* [WHAT IS BEING ASKED] From the records below, please repeat exactly the line that has "ERR_ILLEGAL is reported exactly", the line that has "the bytes in", and every line between them, and nothing else.

[Collected data]
###
-- ==== Sys2Proof/Machine/Operands.lean ====
section
/-! DEFINITION. The padding_rule_encoder: what a CFG_* command loads (spec/41_configuration.md R140, R142), and
the bit positions of a message tail (spec/42_absorb.md R185, R186). -/

namespace Sys2Proof.Machine

/-! ## Parameter sets -/

/-- CAPACITY of a standard variant (R140). -/
def variantCapacity : Variant → BitVec 11
  | .sha3_224 => 448
  | .sha3_256 => 512
  | .sha3_384 => 768
  | .sha3_512 => 1024
  | .shake128 => 256
  | .shake256 => 512

/-- The default HASH_SIZE of a standard variant (R140). -/
def variantHashSize : Variant → BitVec 20
  | .sha3_224 => 224
  | .sha3_256 => 256
  | .sha3_384 => 384
  | .sha3_512 => 512
  | .shake128 => 128
  | .shake256 => 256

/-- The domain of a standard variant (R140). -/
def variantDomain : Variant → Domain
  | .sha3_224 => .sha3
  | .sha3_256 => .sha3
  | .sha3_384 => .sha3
  | .sha3_512 => .sha3
  | .shake128 => .shake
  | .shake256 => .shake

/-- SUFFIX of a domain, first bit lowest (R142). -/
def domainSuffix : Domain → BitVec 4
  | .sha3 => 0b0010
  | .shake => 0b1111

/-- SUFFIX_LEN of a domain; the first pad bit is not counted (R142, spec/90_conflicts.md C2). -/
def domainSuffixLen : Domain → BitVec 3
  | .sha3 => 2
  | .shake => 4

/-- XOF is 1 iff the domain is SHAKE (R31). -/
def domainXof : Domain → BitVec 1
  | .sha3 => 0
  | .shake => 1

/-- VARIANT of an explicit parameter set (R33, R144). -/
def explicitVariant : BitVec 4 := 7

/-- Load a parameter set and enter CONFIGURED (R141, R144); the rate is 1600 − CAPACITY (R6, R31). S, ABS_OFF and SQZ_POS are unchanged. -/
def loadParams (cap : BitVec 11) (hsize : BitVec 20) (dom : Domain) (variant : BitVec 4) (s : State) : State :=
  { s with
    capacity := cap
    rateBits := BitVec.ofNat 11 (1600 - cap.toNat)
    rateBytes := BitVec.ofNat 8 ((1600 - cap.toNat) / 8)
    hashSize := hsize
    dom := dom.code
    suffix := domainSuffix dom
    suffixLen := domainSuffixLen dom
    xof := domainXof dom
    variant := variant
    phase := .configured }

/-- The capacities CFG_EXPLICIT accepts: 0, 8, …, 1592 (R144, R145). -/
def capacityAccepted (cap : BitVec 11) : Bool := decide (cap.toNat < 1600 ∧ cap.toNat % 8 = 0)

/-- The output lengths CFG_EXPLICIT and SET_OUTLEN accept: 1 to 8 × MAX_OUT_BYTES (R86, R144, R147). -/
def outputLengthAccepted (bits : BitVec 20) : Bool :=
  decide (1 ≤ bits.toNat ∧ bits.toNat ≤ 8 * Config.maxOutBytes)

/-! ## Tail positions -/

/-- The positions `base + k` of the bits k < n that are set in v (R186). -/
def setBits {w : Nat} (v : BitVec w) (n base : Nat) : List Nat :=
  ((List.range n).filter fun k => v.getLsbD k).map fun k => base + k

/-- The tail length E in blocks of r bits: one if the suffix and both pad bits fit, else two (R186). -/
def tailBlocks (r L s : Nat) : Nat := if L + s + 2 ≤ r then 1 else 2

/-- The set Q of R186: message bits, suffix bits, first pad bit, last pad bit. `base` is 8·ABS_OFF, so the tail
starts at `L = base + t` (R185). -/
def tailPositions (r base t : Nat) (v : Byte) (suffix : BitVec 4) (s : Nat) : List Nat :=
  let L := base + t
  List.insert (tailBlocks r L s * r - 1) (List.insert (L + s) (setBits v t base ++ setBits suffix s L))

end Sys2Proof.Machine
end

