/-- R221: Decode returns ILLEGAL exactly in the listed cases, whatever the payload, and ERR_ILLEGAL is reported exactly
then. -/
def Obligations.IllegalExactly : Prop :=
  ∀ (cmd : Word) (p : List Byte),
    (decode cmd p = .illegal ↔ illegalWord cmd) ∧
      ∀ s t : State, runCommand cmd p s = .next t → (t.lastErr = 1 ↔ decode cmd p = .illegal)

/-- R226: a legal word fails on length exactly when ABSORB's payload is not N bytes or another command has a payload,
and ERR_LENGTH is reported exactly then. -/
def Obligations.LengthExactly : Prop :=
  ∀ (cmd : Word) (p : List Byte),
    (decode cmd p = .length ↔ (¬illegalWord cmd ∧ wrongLength cmd p)) ∧
      ∀ s t : State, runCommand cmd p s = .next t → (t.lastErr = 5 ↔ decode cmd p = .length)

/-- Words written out from R83 to R88 and R94 decode to the commands they stand for. -/
def Obligations.SpecWordsDecode : Prop :=
  decode 0x0000000000000101 [] = .command (.cfgVariant .sha3_256) ∧
  decode 0x0000000008120002 [] = .command (.cfgExplicit 512 .shake 8) ∧
  decode 0x0000000000100003 [] = .command (.setOutlen 4096) ∧
  decode 0x0000000000000004 [] = .command .init ∧
  decode 0x0000000000000305 [0x61, 0x62, 0x63] = .command (.absorb [0x61, 0x62, 0x63]) ∧
  decode 0x0000000000050306 [] = .command (.finalize 3 5) ∧
  decode 0x0000000000000807 [] = .command (.squeeze 8) ∧
  decode 0x0000000000000008 [] = .command .permute

/-- R62: a command word carried as bytes goes least-significant byte first, and comes back as itself. -/
def Obligations.TransportIsLittleEndian : Prop :=
  ∀ cmd : Word,
    (∀ j (h : j < (transportBytes cmd).length), (transportBytes cmd)[j] = cmd.extractLsb' (8 * j) 8) ∧
      (transportBytes cmd).length = 8 ∧ wordOfTransport (transportBytes cmd) = some cmd

/-- R95: ABSORB_LONG expands to `ceil_div(L, 65535)` ABSORBs, full but for the last, whose payloads are the bytes in
order, and its effect on S and ABS_OFF is that of one ABSORB of all the bytes. -/
def Obligations.AbsorbLongExpands : Prop :=
  ∀ bytes : List Byte,
    (absorbLong bytes).length = (bytes.length + 65534) / 65535 ∧
    (∀ i ∈ absorbLong bytes, i.wellFormed = true) ∧
    (absorbLong bytes).flatMap encodePayload = bytes ∧
    (∀ k < (absorbLong bytes).length - 1,
      ((absorbLong bytes)[k]?.map fun i => (encodePayload i).length) = some 65535) ∧
    ∀ s : State, s.Absorbing → ∃ t u, runAll (absorbLong bytes) s = .next t ∧ exec (.absorb bytes) s = .next u ∧
      t.sponge = u.sponge ∧ t.absOff = u.absOff

/-! ## The state array -/

/-- R22: bit z of lane k is bit z mod 8 of byte 8k + z div 8; writing lane k writes its eight bytes and no other. -/
def Obligations.LaneViewAliasesBytes : Prop :=
  ∀ (S : Sponge) (k : Fin 25),
    (∀ z (h : z < 64), (lane S k).getLsbD z = (S[8 * k.val + z / 8]'(by omega)).getLsbD (z % 8)) ∧
    ∀ (v : Lane) (i : Nat) (h : i < 200),
      (setLane S k v)[i] = if i / 8 = k.val then v.extractLsb' (8 * (i % 8)) 8 else S[i]

/-- R177: LaneXor(k, w) XORs byte j of w into byte 8k + j, and an input word carries eight bytes little-endian. -/
def Obligations.LaneXorIsEightByteXors : Prop :=
  ∀ (S : Sponge) (k : Fin 25),
    (∀ (w : Lane) (i : Nat) (h : i < 200),
      (laneXor S k w)[i] = if i / 8 = k.val then S[i] ^^^ w.extractLsb' (8 * (i % 8)) 8 else S[i]) ∧
    ∀ (p : List Byte) (j : Nat), j < 8 →
      (inputLane p k.val).extractLsb' (8 * j) 8 = p[8 * k.val + j]?.getD 0

/-! ## The permutation -/

/-- The five step mappings at every coordinate, as R112, R113, R115 with the offsets of R114, R116, R118 and R119 write
them. -/
def Obligations.StepMappingsByCoordinate : Prop :=
  ∀ (A : Lanes) (x y : Nat), x < 5 → y < 5 →
    let C := fun x => laneXY A x 0 ^^^ laneXY A x 1 ^^^ laneXY A x 2 ^^^ laneXY A x 3 ^^^ laneXY A x 4
    laneXY (theta A) x y = laneXY A x y ^^^ (C (x + 4) ^^^ rotl64 (C (x + 1)) 1) ∧
    laneXY (rho A) x y = rotl64 (laneXY A x y) (rhoTable[x + 5 * y]?.getD 0) ∧
    laneXY (pi A) x y = laneXY A (x + 3 * y) x ∧
    laneXY (chi A) x y = laneXY A x y ^^^ (~~~(laneXY A (x + 1) y) &&& laneXY A (x + 2) y) ∧
    ∀ rc, laneXY (iota rc A) x y = if x = 0 ∧ y = 0 then laneXY A 0 0 ^^^ rc else laneXY A x y

/-- R11: ROTL64 moves bit z to bit (z + n) mod 64. -/
def Obligations.RotationMovesBits : Prop :=
  ∀ (a : Lane) (n z : Nat), z < 64 → (rotl64 a n).getLsbD ((z + n) % 64) = a.getLsbD z

/-- R116: π moves the lane at (x, y) to (y, (2x + 3y) mod 5), and position 0 is never moved. -/
def Obligations.PiMovesLanes : Prop :=
  ∀ (A : Lanes) (x y : Nat), x < 5 → y < 5 →
    laneXY (pi A) y (2 * x + 3 * y) = laneXY A x y ∧ laneXY (pi A) 0 0 = laneXY A 0 0

/-- R117: the in-place traversal that carries one lane gives π(ρ(A)) for every A, and ROT_DEST is RHO indexed by the
position a lane moves to. -/
def Obligations.FusedTraversalIsPiOfRho : Prop :=
  (∀ A : Lanes, fusedRhoPi A = pi (rho A)) ∧
    ∀ x y : Fin 5,
      offsetsByDestination[y.val + 5 * ((2 * x.val + 3 * y.val) % 5)]?.getD 0 = rhoOffsets[x.val + 5 * y.val]?.getD 0

/-- R123: the generating rules reproduce the ρ offsets and the 24 round constants. -/
def Obligations.TablesFollowTheirGenerators : Prop :=
  (∀ kn ∈ rhoGenerate 24 0 1 0, rhoOffsets[kn.1]? = some kn.2) ∧ rhoOffsets[0] = 0 ∧
    ((rhoGenerate 24 0 1 0).map fun kn => kn.1).Nodup ∧
    (List.range 24).map roundConstantOf = roundConstants

/-- R110, R121, R125: KeccakF is the 24 rounds θ, ρ, π, χ, ι on the lane view, round index 0 first and each with its
constant of R121; and PERMUTE completes in every phase: it applies KeccakF to S, writes RESULT and LAST_ERR, and nothing
else. -/
def Obligations.PermuteResult : Prop :=
  (∀ S : Sponge, lanesOf (keccakF S) = (List.range 24).foldl roundSpec (lanesOf S)) ∧
    ∀ s : State,
      exec .permute s = .next { s with sponge := keccakF s.sponge, result := 0, lastErr := 0, out := [] }

/-! ## Configuration -/

/-- R140 to R142: CFG_VARIANT completes in every phase and loads its row; S, ABS_OFF and SQZ_POS are unchanged. -/
def Obligations.CfgVariantLoadsItsRow : Prop :=
  ∀ (v : Variant) (s : State),
    let row := variantRow v
    exec (.cfgVariant v) s = .next
      { s with
        capacity := BitVec.ofNat 11 row.capacity
        rateBits := BitVec.ofNat 11 row.rateBits
        rateBytes := BitVec.ofNat 8 row.rateBytes
        hashSize := BitVec.ofNat 20 row.hashSize
        dom := if row.shake then 1 else 0
        suffix := if row.shake then 0b1111 else 0b0010
        suffixLen := if row.shake then 4 else 2
        xof := if row.shake then 1 else 0
        variant := BitVec.ofNat 4 row.code
        phase := .configured
        result := 0
        lastErr := 0
        out := [] }

/-- R144: CFG_EXPLICIT completes in every phase on an accepted capacity and length, and loads the set as VARIANT 7. -/
def Obligations.CfgExplicitLoads : Prop :=
  ∀ (cap : BitVec 11) (d : Domain) (h : BitVec 20) (s : State),
    cap.toNat < 1600 → cap.toNat % 8 = 0 → 1 ≤ h.toNat → h.toNat ≤ 8 * Config.maxOutBytes →
    exec (.cfgExplicit cap d h) s = .next
      { s with
        capacity := cap
        rateBits := BitVec.ofNat 11 (1600 - cap.toNat)
        rateBytes := BitVec.ofNat 8 ((1600 - cap.toNat) / 8)
        hashSize := h
        dom := if d = .shake then 1 else 0
        suffix := if d = .shake then 0b1111 else 0b0010
        suffixLen := if d = .shake then 4 else 2
        xof := if d = .shake then 1 else 0
        variant := 7
        phase := .configured
        result := 0
        lastErr := 0
        out := [] }

/-- R147: SET_OUTLEN completes in CONFIGURED and ABSORBING for an XOF and a length in range, and writes HASH_SIZE alone
beside RESULT and LAST_ERR. -/
def Obligations.SetOutlenWritesLength : Prop :=
  ∀ (b : BitVec 20) (s : State),
    (s.phase = .configured ∨ s.phase = .absorbing) → s.xof = 1 → 1 ≤ b.toNat → b.toNat ≤ 8 * Config.maxOutBytes →
    exec (.setOutlen b) s = .next { s with hashSize := b, result := 1, lastErr := 0, out := [] }

/-- R148: no command but CFG_* changes the output length of a SHA3 domain, and of a SHAKE domain none but CFG_* and
SET_OUTLEN. -/
def Obligations.OutputLengthChangesOnlyBy : Prop :=
  ∀ (i : Instr) (s t : State), exec i s = .next t → t.hashSize ≠ s.hashSize →
    i.opcode = .cfgVariant ∨ i.opcode = .cfgExplicit ∨ (i.opcode = .setOutlen ∧ s.xof ≠ 0)

/-- R31: rate, capacity, domain, suffix and variant change only by a CFG_* command. -/
def Obligations.ParametersChangeOnlyByCfg : Prop :=
  ∀ (i : Instr) (s t : State), exec i s = .next t → i.opcode ≠ .cfgVariant → i.opcode ≠ .cfgExplicit →
    t.capacity = s.capacity ∧ t.rateBits = s.rateBits ∧ t.rateBytes = s.rateBytes ∧ t.dom = s.dom ∧
      t.suffix = s.suffix ∧ t.suffixLen = s.suffixLen ∧ t.variant = s.variant ∧ t.xof = s.xof

/-! ## The session -/

/-- R170: INIT completes in every phase but UNCONFIGURED; it zeroes S, ABS_OFF and SQZ_POS, enters ABSORBING and keeps
every parameter register and ERR_SEEN. -/
def Obligations.InitStartsSession : Prop :=
  ∀ s : State, s.phase ≠ .unconfigured →
    exec .init s = .next
      { s with
        sponge := Vector.replicate 200 0
        absOff := 0
        sqzPos := 0
        phase := .absorbing
        result := 0
        lastErr := 0
        out := [] }

/-- A new session depends on nothing of the old one: after INIT, states with the same parameter set agree on S, the
cursors, the phase and everything a later command reads (R170, R254). -/
def Obligations.InitForgetsOldSession : Prop :=
  ∀ s t : State, s.phase ≠ .unconfigured → t.phase ≠ .unconfigured →
    s.capacity = t.capacity → s.rateBits = t.rateBits → s.rateBytes = t.rateBytes → s.hashSize = t.hashSize →
    s.dom = t.dom → s.suffix = t.suffix → s.suffixLen = t.suffixLen → s.variant = t.variant → s.xof = t.xof →
    s.errSeen = t.errSeen → s.inbox = t.inbox → s.outbox = t.outbox →
    ∃ u, exec .init s = .next u ∧ exec .init t = .next u ∧ exec .init u = .next u

/-- R173, R174: in ABSORBING, ABSORB completes and is the left fold of AbsorbByte over its payload; RESULT is N and
every other register is unchanged. -/
def Obligations.AbsorbIsFoldOfAbsorbByte : Prop :=
  ∀ (p : List Byte) (s : State), s.Absorbing →
    let c := p.foldl (absorbSpec s.rateBytes.toNat) (s.sponge, s.absOff.toNat)
    exec (.absorb p) s = .next
      { s with
        sponge := c.1
        absOff := BitVec.ofNat 8 c.2
        result := BitVec.ofNat 64 p.length
        lastErr := 0
        out := [] }

/-- R24, R173: while the block does not fill, ABSORB changes exactly the bytes from ABS_OFF to ABS_OFF + N − 1, each by
XOR with its payload byte; every other byte of S, the capacity part among them, reads as before. -/
def Obligations.AbsorbInsideBlockChangesOnlyItsBytes : Prop :=
  ∀ (p : List Byte) (s : State), s.Absorbing → s.absOff.toNat + p.length < s.rateBytes.toNat →
    ∃ t, exec (.absorb p) s = .next t ∧ t.absOff.toNat = s.absOff.toNat + p.length ∧
      ∀ i (h : i < 200), t.sponge[i] =
        if s.absOff.toNat ≤ i ∧ i < s.absOff.toNat + p.length
        then s.sponge[i] ^^^ p[i - s.absOff.toNat]?.getD 0 else s.sponge[i]

/-- R176: ABSORB(a) and then ABSORB(b) leaves S and ABS_OFF as one ABSORB of a ++ b does. -/
def Obligations.AbsorbConcatenates : Prop :=
  ∀ (a b : List Byte) (s : State), s.Absorbing →
    ∃ s1 s2 s3, exec (.absorb a) s = .next s1 ∧ exec (.absorb b) s1 = .next s2 ∧
      exec (.absorb (a ++ b)) s = .next s3 ∧ s3.sponge = s2.sponge ∧ s3.absOff = s2.absOff

/-- R178: on a whole block of input at offset 0 the lane-wise fast path and RATE_BYTES AbsorbByte steps give the same S
and ABS_OFF, at every rate. -/
def Obligations.LaneFastPathEqualsByteSteps : Prop :=
  ∀ (rb : BitVec 8) (p : List Byte) (S : Sponge), 1 ≤ rb.toNat → rb.toNat ≤ 200 → p.length = rb.toNat →
    ∃ c, absorbBlockByLanes rb p S = .ok c ∧ absorbBytes rb p ⟨S, 0⟩ = .ok c

/-! ## Padding and FINALIZE -/

/-- R186: the four groups of tail positions are disjoint, and each position is set once. -/
def Obligations.TailGroupsAreDisjoint : Prop :=
  ∀ (t : BitVec 3) (v : Byte) (s : State), s.Absorbing →
    (setBits v t.toNat (8 * s.absOff.toNat) ++ setBits s.suffix s.suffixLen.toNat (tailStart s t) ++
      [tailStart s t + s.suffixLen.toNat,
       tailBlocks s.rateBits.toNat (tailStart s t) s.suffixLen.toNat * s.rateBits.toNat - 1]).Nodup

/-- R188: a second tail block is needed exactly when ABS_OFF is the last byte of the block and t is at least 5 for SHA3
or at least 3 for SHAKE. -/
def Obligations.SecondTailBlockExactly : Prop :=
  ∀ (t : BitVec 3) (s : State), s.Absorbing →
    (tailBlocks s.rateBits.toNat (tailStart s t) s.suffixLen.toNat = 2 ↔
      s.absOff.toNat + 1 = s.rateBytes.toNat ∧ ((s.dom = 0 ∧ 5 ≤ t.toNat) ∨ (s.dom = 1 ∧ 3 ≤ t.toNat)))

/-- R187: with TBITS = 0, PadAndPermute XORs PADSTART (0x06 or 0x1F) into byte ABS_OFF and 0x80 into byte
RATE_BYTES − 1, and permutes once. -/
def Obligations.ByteAlignedPadding : Prop :=
  ∀ (v : Byte) (s : State), s.Absorbing →
    padAndPermute 0 v s = .ok (keccakF (Vector.ofFn fun i =>
      s.sponge[i] ^^^ (if i.val = s.absOff.toNat then (if s.dom = 0 then 0x06 else 0x1F) else 0) ^^^
        (if i.val + 1 = s.rateBytes.toNat then 0x80 else 0)))

/-- R183, R186, R201, R203: in ABSORBING, FINALIZE completes: S, SQZ_POS and the output are those of PadAndPermute,
SqueezeBytes and the mask; ABS_OFF becomes 0; the phase and RESULT are as R183 says; nothing else changes. -/
def Obligations.FinalizeResult : Prop :=
  ∀ (t : BitVec 3) (v : Byte) (s : State), s.Absorbing →
    let n := (s.hashSize.toNat + 7) / 8
    let r := squeezeSpec s.rateBytes.toNat n (padSpec s t v, 0)
    exec (.finalize t v) s = .next
      { s with
        sponge := r.2.1
        absOff := 0
        sqzPos := BitVec.ofNat 8 r.2.2
        phase := if s.xof = 1 ∧ s.hashSize.toNat % 8 = 0 then .squeezing else .done
        result := BitVec.ofNat 64 n
        lastErr := 0
        out := maskSpec s.hashSize.toNat r.1 }

/-- R88: bits t and above of TBYTE have no effect. -/
def Obligations.FinalizeIgnoresHighTailBits : Prop :=
  ∀ (t : BitVec 3) (v w : Byte) (s : State), (∀ i < t.toNat, v.getLsbD i = w.getLsbD i) →
    exec (.finalize t v) s = exec (.finalize t w) s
###
* [ANSWER AREA]
/-- R221: Decode returns ILLEGAL exactly in the listed cases, whatever the payload, and ERR_ILLEGAL is reported exactly
then. -/
def Obligations.IllegalExactly : Prop :=
  ∀ (cmd : Word) (p : List Byte),
    (decode cmd p = .illegal ↔ illegalWord cmd) ∧
      ∀ s t : State, runCommand cmd p s = .next t → (t.lastErr = 1 ↔ decode cmd p = .illegal)

/-- R226: a legal word fails on length exactly when ABSORB's payload is not N bytes or another command has a payload,
and ERR_LENGTH is reported exactly then. -/
def Obligations.LengthExactly : Prop :=
  ∀ (cmd : Word) (p : List Byte),
    (decode cmd p = .length ↔ (¬illegalWord cmd ∧ wrongLength cmd p)) ∧
      ∀ s t : State, runCommand cmd p s = .next t → (t.lastErr = 5 ↔ decode cmd p = .length)

/-- Words written out from R83 to R88 and R94 decode to the commands they stand for. -/
def Obligations.SpecWordsDecode : Prop :=
  decode 0x0000000000000101 [] = .command (.cfgVariant .sha3_256) ∧
  decode 0x0000000008120002 [] = .command (.cfgExplicit 512 .shake 8) ∧
  decode 0x0000000000100003 [] = .command (.setOutlen 4096) ∧
  decode 0x0000000000000004 [] = .command .init ∧
  decode 0x0000000000000305 [0x61, 0x62, 0x63] = .command (.absorb [0x61, 0x62, 0x63]) ∧
  decode 0x0000000000050306 [] = .command (.finalize 3 5) ∧
  decode 0x0000000000000807 [] = .command (.squeeze 8) ∧
  decode 0x0000000000000008 [] = .command .permute

/-- R62: a command word carried as bytes goes least-significant byte first, and comes back as itself. -/
def Obligations.TransportIsLittleEndian : Prop :=
  ∀ cmd : Word,
    (∀ j (h : j < (transportBytes cmd).length), (transportBytes cmd)[j] = cmd.extractLsb' (8 * j) 8) ∧
      (transportBytes cmd).length = 8 ∧ wordOfTransport (transportBytes cmd) = some cmd

/-- R95: ABSORB_LONG expands to `ceil_div(L, 65535)` ABSORBs, full but for the last, whose payloads are the bytes in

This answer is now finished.